I. Admission of Evidence

A. Warrantless Search of the Black Bag

Before determining the validity of the search warrant and admissibility of any evidence seized as a result, we must first determine if the search of the black bag was legal. We hold that it was not. Arkansas Rule of Criminal Procedure 12.5 (2001), is applicable in this case. Rule 12.5 states the following:

SEARCH OF PREMISES: PERMISSIBLE CIRCUMSTANCES, TIME AND SCOPE.
(a) If at the time of the arrest:
(i) the accused is in or on premises all or part of which he is apparently entitled to occupy; and
(ii) in view of the circumstances the officer has reason to believe that such premises or part thereof contain things which are:
(A) subject to seizure; and
(B) connected with the offense for which the arrest is made;
and
(C) likely to be removed or destroyed before a search warrant can be obtained and served; the arresting officer may search such premises or part thereof for such things, and seize any things subject to seizure.
(b) Search of premises pursuant to subsection (a) shall only be made contemporaneously with the arrest, and search of building interiors shall only be made consequent upon an entry into the building made in order to effect an arrest therein. In determining the necessity for and scope of the search to be undertaken, the officer shall take into account, among other things, the nature of the offense for which the arrest is made, the behavior of the individual arrested and others on the premises, the size and other characteristics of the things to be searched for, and whether or not any such things are observed while making the arrest.

In this case, there was no evidence to show that entry into the black bag was necessary to prevent the destruction of evidence. In its ruling, the trial court stated:

If, if the evidence found in the black bag, the cocaine found in the black bag, were being introduced as a result of that search, and that search alone, the court would have some problems with that search, particularly in the face of a denial of consent and the fact that the court doesn’t see much exigent circumstances insofar as the defendants were handcuffed, they didn’t have access to the bag, the officers had already ascertained that there was no one else in the house to pose any threat.

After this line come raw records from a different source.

/-- The settlement that a handle asks for (R281); what an op of another chip answers is free among the three outcomes. -/
def State.settlement (s : State) (ctx : Nat) (h : Word) (resume : Bool) : Nat × State :=
  if s.handleAway ctx h then ((Config.freeWord s.free).toNat % 3, { s with free := s.free + 1 })
  else s.settleOp ctx h resume

/-- `ofault` (R281). -/
def ofaultForm (a c : Reg) (resume : Bool) : Act Flow := do
  prologue true [a] [c] [] []
  let h ← readReg a
  let s ← get
  let (st, s') := s.settlement s.me.ctx h resume
  set s'
  statusTo c st
  pure .next

/-- R281. -/
def execOfaultResume (sw : Bool) (a c : Reg) (s : State) : Host.Outcome State Fault Refusal :=
  issue (.ofaultResume sw a c) sw .plain (ofaultForm a c true) s

/-- R281. -/
def execOfaultFail (sw : Bool) (a c : Reg) (s : State) : Host.Outcome State Fault Refusal :=
  issue (.ofaultFail sw a c) sw .plain (ofaultForm a c false) s

/-- Whether a fault of a kind has a syndrome: translation and tag faults (R282, R283). -/
def hasSyndrome (kind : BitVec 8) : Bool :=
  decide (1 ≤ kind.toNat ∧ kind.toNat ≤ 11) || kind == opTAGTRAP || kind == opTAGMIX || kind == opREDIRLOOP

/-- A word of a record that stands on another chip (R282), from two open words: the fields that R282 leaves to the op are open, the
others are as it says, and the state agrees with what this chip knows of the op. -/
def Op.awayWord (o : Op) (chip : Nat) (sel : Nat) (x y : Word) : Word :=
  let n := x.toNat
  let paused := decide (o.state = .running) && n % 4 == 3
  let st := if o.live then 1 + n % 4 else o.state.code
  let fault := if paused then (if x.getLsbD 2 then opTAGTRAP else BitVec.ofNat 8 faultNOTRES) else o.fault
  match sel with
  | 0 => BitVec.ofNat 64 (st + 2 ^ 8 * o.status + 2 ^ 16 * fault.toNat + 2 ^ 24 * (bitsOf n 8 8 % 3) + 2 ^ 32 * bitsOf n 16 3
      + 2 ^ 36 * bitsOf n 20 4 + 2 ^ 40 * natOf o.name.isSome + 2 ^ 41 * bitsOf n 25 1 + 2 ^ 48 * bitsOf n 32 5)
  | 1 => if hasSyndrome fault then y else 0
  | 2 => if paused ∨ o.state = .failed then y else 0
  | 3 => y
  | 4 => BitVec.ofNat 64 (bitsOf y.toNat 0 12 + 2 ^ 12 * chip + 2 ^ 32 * bitsOf y.toNat 12 12)
  | _ => 0

/-- R282. -/
def execOstat (sw : Bool) (k d : Reg) (p : BitVec 3) (s : State) : Host.Outcome State Fault Refusal :=
  issue (.ostat sw k d p) sw .plain (do
    prologue true [] [d] [] []
    match ← needToken k with
    | none => longReg d 0
    | some n =>
      let s ← get
      match (s.opOf n).kind with
      | .foreign chip => do
        let x ← drawWord
        longReg d ((s.opOf n).awayWord chip p.toNat x (← drawWord))
      | _ => longReg d ((s.opOf n).recordWord p.toNat)
    pure .next) s

/-- An op of another chip under a name that is LIVE there, in a state that this chip does not know. -/
def drawAway : Act Op := do
  let x ← drawWord
  let states : List OpState := [.running, .done, .failed, .cancelled]
  let st := (states[x.toNat % 4]?).getD .running
  pure { Op.none with
    state := st, name := some 0
    fault := if st = .failed then openKind (bitsOf x.toNat 8 8) else 0 }

/-- R282. -/
def execOstatN (sw : Bool) (a d c : Reg) (p : BitVec 3) (s : State) : Host.Outcome State Fault Refusal :=
  issue (.ostatN sw a d c p) sw .plain (do
    prologue true [a, a + 1] [d, c] [] []
    let name ← readPair a
    let r ← resolveHome name
    if r.st ≠ stLIVE then valueStatus r.counter d c 0 r.st
    else if nameClass name ≠ classOP then valueStatus r.counter d c 0 stBADCLASS
    else
      match r.counter with
      | none => do
        let o ← drawAway
        let x ← drawWord
        valueStatus none d c (o.awayWord (nameChip name) p.toNat x (← drawWord)) stLIVE
      | some e =>
        let s ← get
        valueStatus (some e) d c ((s.opOf (((s.nameEntry e).op).getD 0)).recordWord p.toNat) stLIVE
    pure .next) s

end Sys2Proof.Machine
end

Furthermore, there was testimony by the three federal marshals present at the scene that both Lauderdale and McClendon were handcuffed and seated on the couch. Marshal Bradbury testified that at this point there was no threat of Mr. Lauderdale or Mr. McClendon doing any harm to the officers, and that it was safe to assume that neither one had the ability to remove any evidence from the apartment or from the black bag. Marshal Boock testified that once under arrest, neither individual had any ability to do harm to the officers. Officer Richardson, the officer who conducted the search of the black bag, testified that when he arrived, both Mr. Lauderdale and Mr. McClendon were handcuffed and on the couch; and that he did not fear any physical threat to any of the officers when he began to search the black bag. Nonetheless, Officer Richardson stated that he was looking for weapons. Based on the foregoing facts, we conclude that the search of the black bag was illegal.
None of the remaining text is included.